What is Rate Limiting? Implementation in .NET

This is a post I’ve been wanting to do for quite a while, and I’ve waited until the release of .NET 7 to create it, because the new version of .NET brings built-in rate limiting functionality, which makes things a lot easier.

1 - What is Rate Limiting?
2- Why use rate limiting?
3 - Implementing rate limiting in .NET
4 - Types of Rate Limiting
5 - Custom Rate Limiting policies
6 - Rate limiting per endpoint
Conclusion

1 - What is Rate Limiting?

When we create an API, sometimes, especially when it’s publicly accessible, we want to limit its usage.
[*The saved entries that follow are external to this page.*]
/-- Level 0 with its row 0 bound to table 0, one bay in it and no input. -/
def unwatched : State :=
  { State.reset with
    levels := put State.reset.levels 0 ⟨true, false, 3, false⟩
    rows := put State.reset.rows 0 ⟨some 0, false, 3, false⟩
    tables := put State.reset.tables 0 (put tableReset 2 (.bay bareBay)) }

/-- Write Row: a row unbound, one bound anew, and one that keeps its table. -/
theorem witness_RowWritten :
    (unwatched.rows.get 0).table ≠ none ∧ (none : Option TableId) ≠ (unwatched.rows.get 0).table ∧
    unwatched.tableEngaged 0 = false ∧ unwatched.part ≠ .stopping ∧ unwatched.running = false ∧
    (unwatched.rows.get 1).table = none ∧ (unwatched.levels.get 0).present = true ∧
    some 0 = (site.rows.get 0).table ∧ site.running = true := by decide +kernel

theorem witness_RowWritten_tables : (∀ j : RowKey, (State.reset.rows.get j).table ≠ some 63) ∧
    ∀ j : RowKey, j ≠ 0 → (unwatched.rows.get j).table ≠ some 0 := by decide +kernel

theorem witness_clearRow : (unwatched.rows.get 0).table = some 0 ∧
    (unwatched.levels.get (Addr.ofRow 0 0).level).present = true := by decide +kernel

/-- `setUp` with its cursor at position `p` of row 0.0. -/
def aimed (p : Fin 64) : State := { setUp with cursor := some (spot p) }

theorem witness_LoadSlotsInConfig :
    (aimed 5).part = .config ∧ (aimed 5).link.waiting = none ∧ (aimed 5).stage (spot 5) = .slot .empty ∧
    ((aimed 5).bayAt (spot 0)).map Bay.aliasIn = some 0 ∧
    ((aimed 4).bayAt (spot 4)).map Bay.aliasIn = some 0 ∧ (aimed 4).boundInput (spot 4) = false ∧
    firstFail (descriptorChecks (aimed 5) [1, 0, 0, 255, 0, 0, 0, 0] 0) = none ∧
    firstFail (descriptorChecks { (aimed 5).applyDescriptor (spot 5) [1, 0, 0, 255, 0, 0, 0, 0] with cursor := (spot 5).next }
      [1, 24, 0, 255, 0, 0, 0, 0] 1) = some ⟨.range, 1, 24⟩ ∧ 15 < (16 : Byte).toNat := by
  decide +kernel

theorem witness_LoadSlotsRewritesBay : site.running = true ∧ site.cursor = some (spot 0) ∧
    site.stage (spot 0) = .slot (.bay (someBay 0 (some 0) .free)) := by decide +kernel

theorem witness_RecountScansAndCompletes : site.recount = .idle ∧ (scanning 254).recount = .scanning 254 0 ∧
    (254 : RowKey).val < 255 ∧ (scanning 255).recount = .scanning 255 0 := by decide +kernel

theorem witness_OccupancyAndDisagreement : splitBay.disagrees = true ∧ (someBay 0 none .free).disagrees = false ∧
    site.stage (spot 2) = .slot (.bay splitBay) ∧ splitBay.disagreeTimer = some 60000 := by decide +kernel

theorem witness_OccupancyChange : (Ev.begin site).s.stage (spot 0) = .slot (.bay (someBay 0 (some 0) .free)) := by
  decide +kernel

/-- Zones 0 (open, with a hold) and 3; hold 0 once no head has it; a hold entry that is free. -/
theorem witness_ZonesClosedAndHoldsExpired :
    site.zones.get 0 = some (someZone .none) ∧ (someZone .none).guidance ≠ .closed ∧
    (site.holds.get 0).isSome = true ∧ site.holds.get 127 = none ∧
    (let s := site.setLane 0 ⟨.entry, 0, [], []⟩
     (s.holds.get 0).isSome = true ∧
      ∀ l : LaneId, (s.lanes.get l).headNoSpace = false ∧ (s.lanes.get l).headHolds 0 = false) := by decide +kernel

/-- Define Lane with no movement zone and with four; Define Route for a new key, a known key and its removal,
and the removal of a key that is not in the table. -/
theorem witness_LaneAndRouteDefined :
    (∀ z ∈ ([0, 1, 2, 3] : List ZoneId), (setUp.zones.get z).isSome = true) ∧ ([0, 1, 2, 3] : List ZoneId).Nodup ∧
    (site.lanes.get 0).direction = .entry ∧ (site.zones.get 0).isSome = true ∧
    (∀ g ∈ ([0, 1] : List GroupId), (site.groups.get g).isSome = true) ∧ ([0, 1] : List GroupId).Nodup ∧
    (match site.routeFor 0 0 with
      | some x => some x.1
      | none => none) = some 0 ∧
    site.routeFor 0 1 = none ∧ site.freeRoute = some 1 ∧ (site.lanes.get 0).headNoSpace = false := by decide +kernel

theorem witness_PermittedBuckets : ((Ev.begin site).s.lanes.get 0).direction = .entry ∧
    ((Ev.begin site).s.lanes.get 0).queue.length < 4 := by decide +kernel

/-- The site with a WAITING head on lane 2, a route from it to zone 0 and a second free bay there. -/
def queueing : State :=
  { site.setLane 2 ⟨.entry, 0, [], [⟨0, 0, .waiting⟩]⟩ with
    routes := put site.routes 1 (some ⟨2, 0, 0, []⟩), live := addCount site.live ⟨0, 0, true, .free⟩ }

theorem witness_HeadAssigned :
    (queueing.lanes.get 2).queue = [⟨0, 0, .waiting⟩] ∧ queueing.recounting = false ∧ queueing.freeHold = some 1 ∧
    (queueing.candidate 2 0 0).isSome = true ∧ (scanning 0).recounting = true ∧
    (site.lanes.get 0).queue ≠ [] ∧ (∀ z, site.candidate 0 0 z = none) ∧
    queueing.zones.get 0 = some (someZone .none) ∧ (someZone .none).guidance ≠ .closed ∧
    queueing.routes.get 1 = some ⟨2, 0, 0, []⟩ ∧ (0 : Bucket) ∈ permitted 0 ∧ 0 < queueing.netFree 0 0 := by decide +kernel

theorem witness_ReportsChangeNothing : site.zones.get 0 = some (someZone .none) ∧ (site.fans.get 0).isSome = true ∧
    (site.groups.get 0).isSome = true ∧ (site.lanes.get 0).direction ≠ .none := by decide +kernel

/-- An open zone with a free bay and one without, a closed zone, and an arrival in each state. -/
theorem witness_PanelContents :
    site.zoneClosed 0 = false ∧ 0 < queueing.netFree 0 0 ∧ (∀ b : Bucket, site.netFree 1 b ≤ 0) ∧
    site.zoneClosed 1 = false ∧ site.zoneClosed 2 = true ∧ (site.lanes.get 2).queue = [] ∧
    (queueing.lanes.get 2).queue = [⟨0, 0, .waiting⟩] ∧
    ((site.setLane 2 ⟨.entry, 0, [], [⟨0, 0, .noSpace⟩]⟩).lanes.get 2).queue = [⟨0, 0, .noSpace⟩] ∧
    (site.lanes.get 0).queue = [⟨0, 0, .assigned 0 0 0⟩, ⟨1, 1, .waiting⟩] := by decide +kernel

/-- Panel 0 of the site has update 3 in flight and shows tag 2; `Panel.reset` has neither. -/
theorem witness_PanelHandshake :
    (site.panels.get 0).inFlight = some (.countFull, 3) ∧ (2 : Byte) ≠ 3 ∧ (site.panels.get 0).shownTag = some 2 ∧
    (site.panels.get 0).shownTag ≠ some 4 ∧ Panel.reset.inFlight = none ∧ Panel.reset.shownTag = none ∧
    (let x : Panel := { Panel.reset with wanted := some .countFull, shownTag := some 2, shown := some .countFull }
     x.inFlight = none ∧ x.shownTag ≠ some 4 ∧ x.shownTag ≠ none ∧ (x.ready 4 0).shown = none ∧
      (x.ready 4 0).wanted.isSome = true ∧ (x.ready 4 0).inFlight = none ∧ (x.ready 4 0).holdOff = none) := by
  decide +kernel

theorem witness_PanelDefinedAndHoldOff :
    (1 : Byte) ≠ 0 ∧ ([(0, 0)] : List (ZoneId × Byte)).length = 1 ∧
    (([(0, 0), (1, 0), (2, 0), (3, 0)] : List (ZoneId × Byte)).map Prod.fst).Nodup ∧
    (∀ z ∈ ([0, 1, 2, 3] : List ZoneId), (setUp.zones.get z).isSome = true) ∧
    2 * 4 + ([] : List Byte).length = 8 ∧ (setUp.lanes.get 2).direction = .entry ∧
    (∀ j : PanelId, j ≠ 2 → (setUp.panels.get j).kind ≠ .lane 2) ∧
    (site.panels.get 0).holdOff = some 5000 ∧ (site.panels.get 1).holdOff = none := by decide +kernel

theorem witness_AveragesAtEvaluation : Air.reset.seeded = false ∧ zone3.air.seeded = true := by decide

/-- The branches of AirTests: levels at and just under the advisory and its clearing level (640 in sixteenths). -/
theorem witness_AirTests :
    let y (l : Nat) := ({ zone3 with air := { zone3.air with lCo := l, lNo2 := 0 } } : Zone).airStep true 0 0 0
    (y 800).air.seeded = true ∧ 16 * (y 800).profile.co.advisory ≤ (y 800).air.lCo ∧
    (y 639).air.lCo < 16 * ((y 639).profile.co.advisory * 4 / 5) ∧
    (y 639).air.lNo2 < 16 * ((y 639).profile.no2.advisory * 4 / 5) ∧
    16 * ((y 640).profile.co.advisory * 4 / 5) ≤ (y 640).air.lCo ∧ (y 640).air.lCo < 16 * (y 640).profile.co.advisory ∧
    (y 640).air.lNo2 < 16 * (y 640).profile.no2.advisory ∧
    ((Zone.new Profile.default).airStep true 0 0 0).air.seeded = false := by decide +kernel

/-- A zone's valid head: the site's GAS station once it has reported. -/
theorem witness_validity :
    0 < (site.updStation 0 fun x => { x with reading := ⟨true, 62, 28, .ok, false⟩ }).validity 0 := by decide +kernel

theorem witness_ZoneDefined :
    (Profile.default.inRange ∧ Profile.default.consistent) ∧ setUp.zones.get 23 = none ∧ (setUp.zones.get 0).isSome = true ∧
    site.running = true ∧ (site.zones.get 0).isSome = true := by
  unfold Profile.inRange Profile.consistent Ladder.consistent; decide +kernel

theorem witness_ZoneEvaluated : site.zones.get 0 = some (someZone .none) ∧ (someZone .none).vent.evalTimer = some 10000 ∧
    ((site.zones.get 23).bind fun x => x.vent.evalTimer) = none := by decide +kernel

/-- The boundaries of R111 for CO 25 to 100: 400, 401, 1599 and 1600 sixteenths. -/
theorem witness_DemandFormulas : (400 ≤ 16 * Profile.default.co.low) ∧ 16 * Profile.default.co.low < 401 ∧
    1599 < 16 * Profile.default.co.high ∧ 16 * Profile.default.co.high ≤ 1600 := by decide

theorem witness_ProgrammeSet : setUp.part = .config ∧ (setUp.zones.get 0).isSome = true ∧
    site.zones.get 1 = some (someZone .blind) ∧ (someZone .blind).vent.overlay ≠ .none ∧
    site.zones.get 0 = some (someZone .none) ∧ (someZone .none).vent.overlay = .none ∧ site.running = true := by
  decide +kernel

/-- Begin Purge and End Purge in each overlay that the rules name. -/
theorem witness_Purges :
    site.zones.get 0 = some (someZone .none) ∧ (someZone .none).vent.overlay = .none ∧
    site.zones.get 1 = some (someZone .blind) ∧ (someZone .blind).vent.overlay = .blind ∧
    site.zones.get 2 = some (someZone (.purge .commanded)) ∧ (someZone (.purge .commanded)).vent.overlay = .purge .commanded ∧
    (someZone (.purge .commanded)).vent.durationTimer = some 60000 ∧ (someZone .none).vent.durationTimer = none ∧
    site.zones.get 3 = some (someZone (.purge .gas)) ∧ (someZone (.purge .gas)).vent.minPurgeTimer = some 600000 ∧
    (someZone .none).vent.minPurgeTimer = none ∧ site.running = true := by decide +kernel

theorem witness_FanAndGroupDefined :
    (List.finRange 24 : List ZoneId).length ≤ 24 ∧ (List.finRange 24 : List ZoneId).Nodup ∧
    ([0] : List ZoneId).Nodup ∧ (∀ z ∈ ([0] : List ZoneId), (setUp.zones.get z).isSome = true) ∧
    setUp.routed 1 = false := by decide +kernel

/-- A fan that may step, one that may not, and one with no ramp; and the cases of a step. -/
theorem witness_RampSteps :
    site.fans.get 0 = some (someFan [0]) ∧ (someFan [0]).ramp = some 2000 ∧ (someFan [0]).state = .running ∧
    (someFan [0]).command ≠ (someFan [0]).wanted ∧ site.supply.deferredFans.get 0 = none ∧
    site.limitActive = false ∧ (someFan [0]).nextStep ≠ (someFan [0]).command ∧
    (site.fans.get 1).isSome = true ∧ ((site.fans.get 1).map fun x => (x.state, x.ramp)) = some (.starting, some 2000) ∧
    (site.fans.get 2).bind Fan.ramp = none := by decide +kernel

/-- A fan whose start timer runs, one whose stop timer runs, one in FAULT that may be cleared, one not in FAULT. -/
theorem witness_FanFaults :
    ((site.fans.get 1).map fun x => x.startTimer) = some (some 30000) ∧
    (((site.updFan 0 fun x => { x with state := .stopping, stopTimer := some 60000 }).fans.get 0).map
      fun x => x.stopTimer) = some (some 60000) ∧
    (site.fans.get 0).bind Fan.startTimer = none ∧ (site.fans.get 0).bind Fan.stopTimer = none ∧
    ((site.fans.get 2).map fun x => (x.state, x.lastReport)) = some (.fault, none) ∧ site.fanStationLost 2 = false ∧
    ((site.fans.get 0).map fun x => (x.state, x.lastReport)) = some (.running, none) ∧ site.fanStationLost 0 = false := by
  decide +kernel

theorem witness_GroupForcedAndTimers :
    (site.groups.get 0).isSome = true ∧ (setUp.groups.get 0).isSome = true ∧
    (((site.updGroup 0 fun x => { x with presenceTimer := some 1 }).groups.get 0).map fun x => x.presenceTimer) =
      some (some 1) ∧
    (((site.updGroup 0 fun x => { x with movement := .fading, commanded := 90, fadeTimer := some 1 }).groups.get 0).map
      fun x => x.fadeTimer) = some (some 1) ∧
    (site.groups.get 63).bind Group.presenceTimer = none ∧ (site.groups.get 63).bind Group.fadeTimer = none ∧
    site.limitActive = false := by decide +kernel

/-- The site on a standby supply of `limit`: fans 0 and 1 at 28 each, group 0 (ROUTE) at 32, group 1 (FORCED) at 40. -/
def tight (limit : Nat) : State := { site with supply := { Supply.reset with mode := .standby, limit := limit } }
This is done to prevent overuse. A clear example is in paid applications: the paid version allows X number of calls, while the free version allows many fewer:

ejemplo rate limiting

A real world example is the YouTube API, which only lets you “query” 10,000 units (videos, comments, etc.) per day.

What is not rate limiting? It’s not a filter to restrict where a client can access or permissions, the proper solution for that is either API Keys or JWTs.

2- Why use rate limiting?

One reason is to directly put restrictions on clients, for example, only allowing X number of calls and offering a paid or premium version with a higher limit.

Another example I’ve also seen, even if it’s less common now, is when the app (or its database) can only handle X number of simultaneous calls, if you go beyond that number, the performance drops considerably or even crashes. Limiting the API calls ensures this doesn’t happen.

And of course, it protects you from DDoS attacks and similar cases.

These reasons, or a combination of them, are the most common, often, you have clients who can make all the calls they want, but there’s a little asterisk saying "10 per minute" or something similar.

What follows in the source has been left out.